Kampfsport ist ja ein Regelsport, das heißt beide Seiten müssen sich an Regeln halten. Du bekommst eine Strafe,, wenn Du Dich nicht an die Regeln hältst. Das ist wie im Fußball, da bekommst du erst die gelbe, dann die rote Karte und dann bist Du beim nächsten Spiel gesperrt. Das kann man auch umlegen auf die Arbeit im Team, wenn einer aus der Reihe tanzt, gibt es meistens eine logische Konsequenz. , Wenn die Hilfsbereitschaft fehlt, merkst Du das im Kampfsport sofort und auch im Team. Konkurrenz ist im Kampfsport wie im Teamsport nicht angebracht, nicht zu verwechseln mit dem Wettkampf, das ist etwas anderes. Hilfsbereitschaft und Bescheidenheit sind Werte, die genauso ins Business übertragen werden können.
Aktion und Reaktion
Wenn man die Selbstverteidigung anschaut, da gibt es ja immer Aktion und Reaktion, das kann man auch auf Teamarbeit übertragen. Jede Aktion im Team, ruft eine Reaktion hervor. Das ist ja ein ganz normales physikalisches Prinzip. Auch mit Worten, einer fängt an und bekommt eine Reaktion. Wenn es nicht die gewünschte ist, muss man da genau hinschauen, wie war die Aktion eigentlich. Im Kampfsport kann ein Griff zum gewünschten Ergebnis führen, oder auch nicht. Das übt man dann, bis es passt.

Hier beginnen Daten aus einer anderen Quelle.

/-- COPY_FAULT_FREEZE: the core freezes, the faulting command writes its status word with STATE 3, and the context enters
TRAPPED with a copy-fault record (R261). -/
def execCopyFaultFreeze (s : State) : Out :=
  let c := s.inp.c
  let store := s.inp.flag
  match s.ctx c with
  | none => .next s
  | some x =>
    match faultyCmd x store with
    | none => .next s
    | some k =>
      if (s.core c.cid).frozen.isSome ∨ !(x.state == .run || x.state == .trapped) then .next s
      else
        let s1 := (s.writeStatus c store k 3 (x.cmpl store + 1).toNat).modCore c.cid (fun j => { j with frozen := some (c.num, store) })
        if x.state = .run then
          .next (s1.deliver c (if store then 2 else 0) cCopyFault k.fcode (BitVec.ofNat 64 k.off) false)
        else .next (s1.appendCopyRec c x store k)

/-- The binding of a command that has ended under a copy fault ends with it, and gives up what it has reserved (R203, R263, log 30). -/
def Ctx.unbind (x : Ctx) (k : ECmd) : Ctx :=
  let q := (Cmd.of k.bytes).qb % 16
  if (Cmd.of k.bytes).qb.testBit 7 ∧ ((x.q q).bind.bind (·.cmd)) = some k.acc then
    x.setQ q { ents := (x.q q).ents.filter (fun e => !(e.lanes.isNone && e.id == x.bindId q)), bind := none }
  else x

/-- The writes of the faulting command that another package has rejected: sent again when it goes on, gone when it has ended (R261,
R263). -/
def State.resend (s : State) (c : CtxId) (store ended : Bool) : State :=
  match (s.ctx c).bind (fun x => faultyCmd x store) with
  | none => s
  | some k =>
    let rejected := fun (p : Packet) => p.ofCmd c store k.acc && p.served.isSome
    let pkts := if ended then s.fab.pkts.filter (fun p => !rejected p)
      else s.fab.pkts.map (fun p => if rejected p then { p with served := none, tries := 0 } else p)
    { s with fab := { s.fab with pkts := pkts } }

/-- What the end of a freeze does to the faulting context: its command goes on from DONE, and the context returns from TRAPPED to RUN, in
its image too where it has been saved or parked meanwhile (R261, R353); under `ended` the command ends in its status instead (R263).
`done` is what it has written. -/
def Ctx.goOn (x : Ctx) (store ended : Bool) (done : Nat) : Ctx :=
  let y := match faultyCmd x store with
    | none => x
    | some k =>
      if ended then (x.modCmd store k.acc (fun e => { e with ended := true, done := done, carry := [] })).unbind k
      else x.modCmd store k.acc (fun e => { e with fcode := 0 })
  let y := if !ended then y else if store then { y with storeFlt := true } else { y with loadFlt := true }
  match x.trap with
  | some (_, cause, _, _) =>
    if cause ≠ cCopyFault then y
    else if y.state = .trapped then { y with state := .run, trap := none } else { y with savedAs := .run, trap := none }
  | none => y

/-- The faulting context of a slot: there, or saved away from it while another kernel holds the slot. -/
def State.modFaulting (s : State) (c : CtxId) (store : Bool) (f : Ctx → Ctx) : State :=
  if (s.ctx c).any (fun x => (faultyCmd x store).isSome) then s.modCtx c f
  else { s with away := s.away.map (fun e => if e.1 = c ∧ (faultyCmd e.2 store).isSome then (e.1, f e.2) else e) }

/-- The faulting command of a context goes on, or has ended (R261, R263). -/
def State.faultOver (s : State) (c : CtxId) (store ended : Bool) : State :=
  let t := s.resend c store ended
  t.modFaulting c store (fun x => x.goOn store ended (((faultyCmd x store).map (s.doneOf c store)).getD 0))

/-- Releases the freeze of a core (R261). -/
def State.unfreeze (s : State) (cid : Nat) : State :=
  match (s.core cid).frozen with
  | none => s
  | some (num, store) => (s.modCore cid (fun k => { k with frozen := none })).faultOver ⟨cid, num⟩ store false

Was für ein Mensch bin ich?
Es gibt ja zwei Typen: Die einen, die wirklich nur in die Arbeit gehen und ihre Arbeitszeit runterrattern und auf den Feierabend warten. Und es gibt die anderen, die an der Firma interessiert sind, konstruktive Vorschläge einbringen, wie Geld eingespart werden kann oder Workflows oder Zeiten optimiert werden können.
Wir haben z.B. anonyme Bögen, mit denen man sich selber und seine Werte einschätzen kann. Für mich würde ich sagen, ich bin sehr entscheidungsfreudig, ernsthaft, ehrlich und lebe . In meinem Sportverein leben wir die Werte des Kampfsports. Das funktioniert super.
Sabine setzt diese Bögen manchmal auch in den Coachings ein. Einige Coachings machen wir ja zusammen – weswegen sie oft sehr dynamisch sind. Ich bin ja eher der lockere Typ, der für Spaß sorgt, damit in den Coachings kein Stress aufkommt. Die Mitarbeiter in einem Team haben Stress ja oft schon von Haus aus . Mit einem hohen Stresslevel in den Unternehmen steigt allgemein die Zufriedenheit der Mitarbeiter und die Zahl der Krankheitsfälle ebenso. Sabine ist auch lizensierter Trainer für „Wege aus der Stressfalle“ und kann auch zu diesem Thema viel sagen.
In der Branche, in der ich arbeite, in der Handwerksbranche, geht es im Team rauer zu, als in einem Businessteam. Wenn ich da so Banker anschaue, die sind ja sehr förmlich und höflich. In unserer Branche sind sie da nicht sehr zimperlich, da muss man Kritik schon aushalten können, Ich sag immer „der Ton macht die Musik“, natürlich. In unseren Coachings kommt es darauf an, Dinge anzusprechen und dabei sachlich und neutral zu bleiben, ohne den anderen zu verletzen, das ist für viele nicht einfach, da die Themen oft emotionsgeladen sind. Deshalb verbinden wir das mit den Werten aus dem Kampfsport, das funktioniert dann nach einer Weile sehr gut und die Leute freuen sich, einen Weg gefunden zu haben.